Une des caractéristiques de nos sociétés numériques peut être le flot : flot continuel de données, de messages, d’alertes push que nous recevons tellement qu’ils ne nous affectent plus. Les informations du monde entier nous parviennent comme faisant partie de notre quotidien : plus de surprise dans ce monde où tout se voit et s’échange. Dans le brouhaha du contemporain, rien ne semble troubler l’usager numérique qui sur la toile se voit offrir un parcours sans embûche. Aussi, la violence ne serait-elle pas la dernière arme pour retenir son attention ? Dernière trouvaille pour se faire remarquer. Ne serions-nous pas entrés dans un monde où la communication se fait par un échange d’informations de qualité à un univers contrôlé par une quête de visibilité où la violence permet de se faire remarquer ? Le violent nouvel héros des espaces numériques : une violence qui ne connait pas de bord politique et qui s’exprime de toute part. Ne serait-elle pas alors une nouvelle figure du politique ?

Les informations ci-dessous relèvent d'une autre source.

-- ==== Sys2Proof/Laws/Num.lean ====
section
/-! SUPPORT. The binary32 rounding: its exponent, its rounding to an integer, and the magnitude its bits denote. -/

namespace Sys2Proof.Machine

/-- `pow2Le` compares with the rational power of two. -/
theorem pow2Le_iff {e : Int} {a d : Nat} (hd : 0 < d) :
    pow2Le e a d = true ↔ (2 : Rat) ^ e ≤ (a : Rat) / d := by
  have hd' : (0 : Rat) < d := by exact_mod_cast hd
  rw [pow2Le, decide_eq_true_iff, le_div_iff₀ hd']
  have h2 : (2 : Rat) ^ e = 2 ^ e.toNat / 2 ^ (-e).toNat := by
    rcases le_total 0 e with h | h
    · rw [show (-e).toNat = 0 by omega, pow_zero, div_one, ← zpow_natCast, Int.toNat_of_nonneg h]
    · rw [show e.toNat = 0 by omega, pow_zero, one_div, ← zpow_natCast, Int.toNat_of_nonneg (by omega), zpow_neg, inv_inv]
  rw [h2, div_mul_eq_mul_div, div_le_iff₀ (by positivity), mul_comm]
  exact_mod_cast Iff.rfl

/-- The exponent of a positive rational. -/
theorem ilog2_spec {a d : Nat} (ha : 0 < a) (hd : 0 < d) :
    (2 : Rat) ^ ilog2 a d ≤ (a : Rat) / d ∧ (a : Rat) / d < 2 ^ (ilog2 a d + 1) := by
  have hd' : (0 : Rat) < d := by exact_mod_cast hd
  have two : (1 : Rat) < 2 := by norm_num
  have a1 : (2 : Rat) ^ (a.log2 : Int) ≤ a := by exact_mod_cast Nat.log2_self_le ha.ne'
  have a2 : (a : Rat) < 2 ^ ((a.log2 : Int) + 1) := by exact_mod_cast Nat.lt_log2_self
  have d1 : (2 : Rat) ^ (d.log2 : Int) ≤ d := by exact_mod_cast Nat.log2_self_le hd.ne'
  have d2 : (d : Rat) < 2 ^ ((d.log2 : Int) + 1) := by exact_mod_cast Nat.lt_log2_self
  have hi : (a : Rat) / d < 2 ^ ((a.log2 : Int) - d.log2 + 1) := by
    rw [div_lt_iff₀ hd']
    calc (a : Rat) < 2 ^ ((a.log2 : Int) + 1) := a2
      _ = 2 ^ ((a.log2 : Int) - d.log2 + 1) * 2 ^ (d.log2 : Int) := by rw [← zpow_add₀ (by norm_num)]; congr 1; ring
      _ ≤ _ := by gcongr
  have lo : (2 : Rat) ^ ((a.log2 : Int) - d.log2 - 1) ≤ (a : Rat) / d := by
    rw [le_div_iff₀ hd']
    calc (2 : Rat) ^ ((a.log2 : Int) - d.log2 - 1) * d
        ≤ 2 ^ ((a.log2 : Int) - d.log2 - 1) * 2 ^ ((d.log2 : Int) + 1) := by gcongr
      _ = 2 ^ (a.log2 : Int) := by rw [← zpow_add₀ (by norm_num)]; congr 1; ring
      _ ≤ _ := a1
  unfold ilog2
  split
  · rename_i h
    exact ⟨(pow2Le_iff hd).1 h, hi⟩
  · rename_i h
    refine ⟨lo, ?_⟩
    rw [pow2Le_iff hd, not_le] at h
    simpa using h

/-- Rounding is within half a unit. -/
theorem roundHalfEven_near (n : Nat) {m : Nat} (hm : 0 < m) :
    2 * n ≤ (2 * roundHalfEven n m + 1) * m ∧ 2 * roundHalfEven n m * m ≤ 2 * n + m := by
  have h := Nat.div_add_mod n m
  have hr := Nat.mod_lt n hm
  generalize hq : n / m = q at *
  generalize hr' : n % m = r at *
  unfold roundHalfEven
  rw [hq, hr']
  rcases Nat.mod_two_eq_zero_or_one q with hp | hp
  all_goals
    split
    · constructor <;> nlinarith
    · split
      · constructor <;> nlinarith
      · have : 2 * r = m := by omega
        rw [hp]; constructor <;> nlinarith

/-- A tie goes to the even integer. -/
theorem roundHalfEven_tie (n : Nat) {m : Nat} (hm : 0 < m)
    (h : 2 * n = (2 * roundHalfEven n m + 1) * m ∨ 2 * roundHalfEven n m * m = 2 * n + m) :
    roundHalfEven n m % 2 = 0 := by
  have h' := Nat.div_add_mod n m
  have hr := Nat.mod_lt n hm
  unfold roundHalfEven at h ⊢
  generalize n / m = q at *
  generalize n % m = r at *
  have hq := Nat.mod_two_eq_zero_or_one q
  split at h
  · exfalso; rcases h with h | h <;> nlinarith
  · split at h
    · exfalso; rcases h with h | h <;> nlinarith
    · rename_i h1 h2
      rw [if_neg h1, if_neg h2]
      omega

/-- Rounding is monotone. -/
theorem roundHalfEven_mono {n m n' m' : Nat} (hm : 0 < m) (hm' : 0 < m')
    (h : (n : Rat) / m ≤ (n' : Rat) / m') : roundHalfEven n m ≤ roundHalfEven n' m' := by
  by_contra hlt
  rw [not_le] at hlt
  have h1 := (roundHalfEven_near n hm).2
  have h2 := (roundHalfEven_near n' hm').1
  have t1 := roundHalfEven_tie n hm
  have t2 := roundHalfEven_tie n' hm'
  set R := roundHalfEven n m
  set R' := roundHalfEven n' m'
  have hm1 : (0 : Rat) < m := by exact_mod_cast hm
  have hm2 : (0 : Rat) < m' := by exact_mod_cast hm'
  have e1 : (2 * R : Rat) - 1 ≤ 2 * ((n : Rat) / m) := by
    have : (2 * R * m : Rat) ≤ 2 * n + m := by exact_mod_cast h1
    rw [← mul_div_assoc, le_div_iff₀ hm1]; linarith
  have e2 : 2 * ((n' : Rat) / m') ≤ 2 * R' + 1 := by
    have : (2 * n' : Rat) ≤ (2 * R' + 1) * m' := by exact_mod_cast h2
    rw [← mul_div_assoc, div_le_iff₀ hm2]; linarith
  have hR : (R' : Rat) + 1 ≤ R := by exact_mod_cast hlt
  have q1 : 2 * ((n : Rat) / m) = 2 * R - 1 := by linarith
  have q2 : 2 * ((n' : Rat) / m') = 2 * R' + 1 := by linarith
  have q3 : R = R' + 1 := by
    have : (R : Rat) = R' + 1 := by linarith
    exact_mod_cast this
  have z1 : R % 2 = 0 := t1 (.inr (by
    have : (2 * R * m : Rat) = 2 * n + m := by field_simp at q1; linarith
    exact_mod_cast this))
  have z2 : R' % 2 = 0 := t2 (.inl (by
    have : (2 * n' : Rat) = (2 * R' + 1) * m' := by field_simp at q2; linarith
    exact_mod_cast this))
  omega

/-- The fields of a pattern given as a number. -/
theorem fields_ofNat (v : Nat) :
    expField (BitVec.ofNat 32 v) = v / 8388608 % 256 ∧ fracField (BitVec.ofNat 32 v) = v % 8388608 := by
  simp only [expField, fracField, BitVec.extractLsb'_toNat, BitVec.toNat_ofNat, Nat.shiftRight_eq_div_pow,
    Nat.reducePow]
  constructor <;> omega

/-- The quotient in `b32Mag` is a power of two. -/
theorem scaled_eq (k : Nat) (j : Int) :
    ((k * 2 ^ j.toNat : Nat) : Rat) / ((2 ^ (-j).toNat : Nat) : Rat) = (k : Rat) * 2 ^ j := by
  push_cast
  rcases le_total 0 j with h | h
  · rw [show (-j).toNat = 0 by omega, pow_zero, div_one, ← zpow_natCast, Int.toNat_of_nonneg h]
  · rw [show j.toNat = 0 by omega, pow_zero, mul_one, ← zpow_natCast, Int.toNat_of_nonneg (by omega), zpow_neg,
      div_eq_mul_inv, inv_inv]

/-- The magnitude of a pattern, by its fields. -/
theorem b32Mag_eq (b : BitVec 32) :
    b32Mag b = if expField b = 0 then (fracField b : Rat) * 2 ^ (-149 : Int)
      else ((8388608 + fracField b : Nat) : Rat) * 2 ^ ((expField b : Int) - 150) := by
  unfold b32Mag
  rw [scaled_eq]
  unfold sigOf lastPlace
  split <;> rfl

/-- The magnitude that bits built from an exponent `E` and a significand `m` denote. -/
theorem b32Mag_of_parts {E m : Nat} (hE : E = 0 ∨ 8388608 ≤ m) (hm : m ≤ 16777216)
    (hb : E * 8388608 + m < 2139095040) (sgn : Nat) (hs : sgn = 0 ∨ sgn = 2147483648) :
    b32Finite (BitVec.ofNat 32 (sgn + (E * 8388608 + m))) = true ∧
      b32Mag (BitVec.ofNat 32 (sgn + (E * 8388608 + m))) = (m : Rat) * 2 ^ ((E : Int) - 149) := by
  have key : ∀ (x f : Nat), x < 255 → f < 8388608 → E * 8388608 + m = x * 8388608 + f →
      expField (BitVec.ofNat 32 (sgn + (E * 8388608 + m))) = x ∧
        fracField (BitVec.ofNat 32 (sgn + (E * 8388608 + m))) = f := by
    intro x f hx hf he
    rw [(fields_ofNat _).1, (fields_ofNat _).2]
    rcases hs with rfl | rfl <;> constructor <;> omega
  rw [b32Mag_eq]
  unfold b32Finite
  rcases Nat.lt_or_ge m 8388608 with h1 | h1
  · obtain ⟨k1, k2⟩ := key 0 m (by omega) h1 (by omega)
    have e0 : E = 0 := by omega
    rw [k1, k2, e0]
    exact ⟨rfl, rfl⟩
  · rcases Nat.lt_or_ge m 16777216 with h2 | h2
    · obtain ⟨k1, k2⟩ := key (E + 1) (m - 8388608) (by omega) (by omega) (by omega)
      rw [k1, k2, if_neg (by omega), show 8388608 + (m - 8388608) = m by omega,
        show ((E + 1 : Nat) : Int) - 150 = (E : Int) - 149 by push_cast; ring]
      exact ⟨by simp only [bne_iff_ne]; omega, rfl⟩
    · obtain ⟨k1, k2⟩ := key (E + 2) 0 (by omega) (by omega) (by omega)
      have em : m = 16777216 := by omega
      rw [k1, k2, if_neg (by omega), em,
        show ((E + 2 : Nat) : Int) - 150 = ((E : Int) - 149) + 1 by push_cast; ring, zpow_add₀ (by norm_num)]
      refine ⟨by simp only [bne_iff_ne]; omega, ?_⟩
      push_cast
      ring

end Sys2Proof.Machine
end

En 2018, devant le 10 Downing Street, Jez Turner[i] le leader d’extrême droite anglaise propose d’exclure tous les étrangers de son pays. Dans une interview postérieure, il indiquera que son propos était loufoque, qu’il flirtait avec la loi, mais que désormais le but de la politique est de se faire remarquer. Avec la violence, cela devient possible. Si votre propos l’est suffisamment, vous passez d’une centaine d’auditeurs venus assister à votre meeting, aux milliers de retweets. Couronnement de la violence : faire le buzz et avoir comme médaille un hashtag qui vous concerne. Violence qui n’équivaut pas avec l’hubris, mais violence rationnelle.

Cette stratégie de la violence politique n’est pas la seule à exister : l’immolation par le feu de deux jeunes étudiants lyonnais et séquano-dyonisien, en 2019, ont permis de rappeler les autres acteurs de cette monstration violente d’information : Jan Palach en étant l’un des exemples les plus frappants. A quoi sert cette violence politique ? Dans un monde devenu trop plein, poussiéreux, ou plus rien n’attirerait le regard, Ionesco militait pour un théâtre violent : « Pour s’arracher au quotidien, à l’habitude, à la paresse mentale qui nous cache l’étrangeté du monde, il faut recevoir comme un véritable coup de matraque[ii]. » N’a-t-il pas fallu attendre les vidéos insoutenables des vaches à hublot produites par L214 pour qu’un réveil populaire soit lancé. Le mot réveil en lui-même fait remarquer cette volonté de se servir de la violence en politique. La violence serait-elle une réponse à la précarité des voix modernes ? Seul outil communicationnel pour exister ?

Une hésitation existe entre montrer la violence et s’en servir pour communiquer. L’hypothèse n’est pas celle d’une montée en violence de nos sociétés, mais bien plus d’une émotionnalisation du discours politique devenant de plus en plus violent. La violence comme guide de la communication : nouvel agir moderne ?

A cette violence politique répond un silence : silence face à la violence. La violence reste un incommunicable du discours. Elle plonge parfois ces victimes dans l’accommunication face au choc. Les mots de Hollande le soir de l’attentat du Bataclan retransmettent cette difficulté : « une France qui ne se laissera pas impressionner », et donc une France qui doit reprendre la parole. Face à la violence, la communication doit être rétablie.


Vous pouvez retrouver l’article d’Axel Boursier sur chez Hermes : https://hermes.hypotheses.org/4471.

[i] Infiltré dans l’ultradroite. Mon année avec l’alt-right, Arte, 2018.

[ii] Ionesco, E., Notes et contre-notes, Paris, Gallimard, 1966, p. 60.